Only the lines from the start of the data through the one containing "omega) (by omega)" belong in your answer; return them exactly.

Collected data:
========================================================================
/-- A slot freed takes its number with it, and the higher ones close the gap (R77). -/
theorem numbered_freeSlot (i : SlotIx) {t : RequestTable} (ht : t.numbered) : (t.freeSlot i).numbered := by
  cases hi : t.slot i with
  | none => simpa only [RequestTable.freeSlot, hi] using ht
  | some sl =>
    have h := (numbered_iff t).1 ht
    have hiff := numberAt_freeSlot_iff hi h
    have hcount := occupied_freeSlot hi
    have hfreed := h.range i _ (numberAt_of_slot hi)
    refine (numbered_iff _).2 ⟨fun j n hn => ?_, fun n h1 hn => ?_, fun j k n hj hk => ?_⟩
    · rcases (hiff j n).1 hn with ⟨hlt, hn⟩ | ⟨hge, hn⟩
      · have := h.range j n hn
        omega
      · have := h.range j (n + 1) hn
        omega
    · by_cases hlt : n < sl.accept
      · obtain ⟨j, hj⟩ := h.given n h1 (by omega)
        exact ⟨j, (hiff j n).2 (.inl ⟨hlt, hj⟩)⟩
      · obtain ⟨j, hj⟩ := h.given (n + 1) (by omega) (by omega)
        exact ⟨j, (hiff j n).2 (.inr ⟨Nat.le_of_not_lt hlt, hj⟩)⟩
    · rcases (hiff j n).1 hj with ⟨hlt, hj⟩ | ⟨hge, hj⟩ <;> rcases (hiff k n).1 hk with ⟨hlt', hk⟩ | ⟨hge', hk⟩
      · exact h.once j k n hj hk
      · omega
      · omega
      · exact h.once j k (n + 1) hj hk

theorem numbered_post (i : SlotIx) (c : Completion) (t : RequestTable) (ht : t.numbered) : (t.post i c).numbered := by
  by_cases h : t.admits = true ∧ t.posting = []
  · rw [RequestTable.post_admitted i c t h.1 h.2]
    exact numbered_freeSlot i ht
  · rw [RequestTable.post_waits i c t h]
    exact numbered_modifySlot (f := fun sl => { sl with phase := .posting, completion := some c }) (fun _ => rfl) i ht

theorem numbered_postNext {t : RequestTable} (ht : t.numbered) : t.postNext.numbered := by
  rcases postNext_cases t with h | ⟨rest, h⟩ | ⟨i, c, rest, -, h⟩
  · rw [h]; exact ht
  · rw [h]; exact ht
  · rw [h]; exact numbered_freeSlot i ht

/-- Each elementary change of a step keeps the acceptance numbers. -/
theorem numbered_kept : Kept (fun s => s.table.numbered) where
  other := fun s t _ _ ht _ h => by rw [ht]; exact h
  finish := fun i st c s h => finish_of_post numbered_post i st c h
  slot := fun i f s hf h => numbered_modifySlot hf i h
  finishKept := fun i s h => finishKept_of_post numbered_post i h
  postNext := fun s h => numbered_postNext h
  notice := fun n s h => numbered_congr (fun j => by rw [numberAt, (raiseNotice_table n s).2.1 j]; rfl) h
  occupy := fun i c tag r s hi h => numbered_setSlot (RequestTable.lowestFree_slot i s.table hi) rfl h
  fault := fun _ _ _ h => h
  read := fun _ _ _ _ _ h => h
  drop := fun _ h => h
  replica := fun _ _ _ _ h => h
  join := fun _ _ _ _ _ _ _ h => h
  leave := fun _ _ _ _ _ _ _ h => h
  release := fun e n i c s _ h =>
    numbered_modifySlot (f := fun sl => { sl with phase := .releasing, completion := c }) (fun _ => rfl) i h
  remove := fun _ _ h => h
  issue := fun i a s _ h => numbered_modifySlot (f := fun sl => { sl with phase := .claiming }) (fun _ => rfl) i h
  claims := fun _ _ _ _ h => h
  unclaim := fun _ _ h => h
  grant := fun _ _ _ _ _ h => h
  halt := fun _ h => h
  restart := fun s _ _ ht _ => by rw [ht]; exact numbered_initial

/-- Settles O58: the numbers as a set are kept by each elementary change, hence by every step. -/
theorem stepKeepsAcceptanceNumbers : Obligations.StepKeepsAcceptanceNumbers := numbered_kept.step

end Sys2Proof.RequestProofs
========================================================================
§ OUTPUT OF THE TASK:
/-- A slot freed takes its number with it, and the higher ones close the gap (R77). -/
theorem numbered_freeSlot (i : SlotIx) {t : RequestTable} (ht : t.numbered) : (t.freeSlot i).numbered := by
  cases hi : t.slot i with
  | none => simpa only [RequestTable.freeSlot, hi] using ht
  | some sl =>
    have h := (numbered_iff t).1 ht
    have hiff := numberAt_freeSlot_iff hi h
    have hcount := occupied_freeSlot hi
    have hfreed := h.range i _ (numberAt_of_slot hi)
    refine (numbered_iff _).2 ⟨fun j n hn => ?_, fun n h1 hn => ?_, fun j k n hj hk => ?_⟩
    · rcases (hiff j n).1 hn with ⟨hlt, hn⟩ | ⟨hge, hn⟩
      · have := h.range j n hn
        omega
      · have := h.range j (n + 1) hn
        omega
    · by_cases hlt : n < sl.accept
      · obtain ⟨j, hj⟩ := h.given n h1 (by omega)
        exact ⟨j, (hiff j n).2 (.inl ⟨hlt, hj⟩)⟩
      · obtain ⟨j, hj⟩ := h.given (n + 1) (by omega) (by omega)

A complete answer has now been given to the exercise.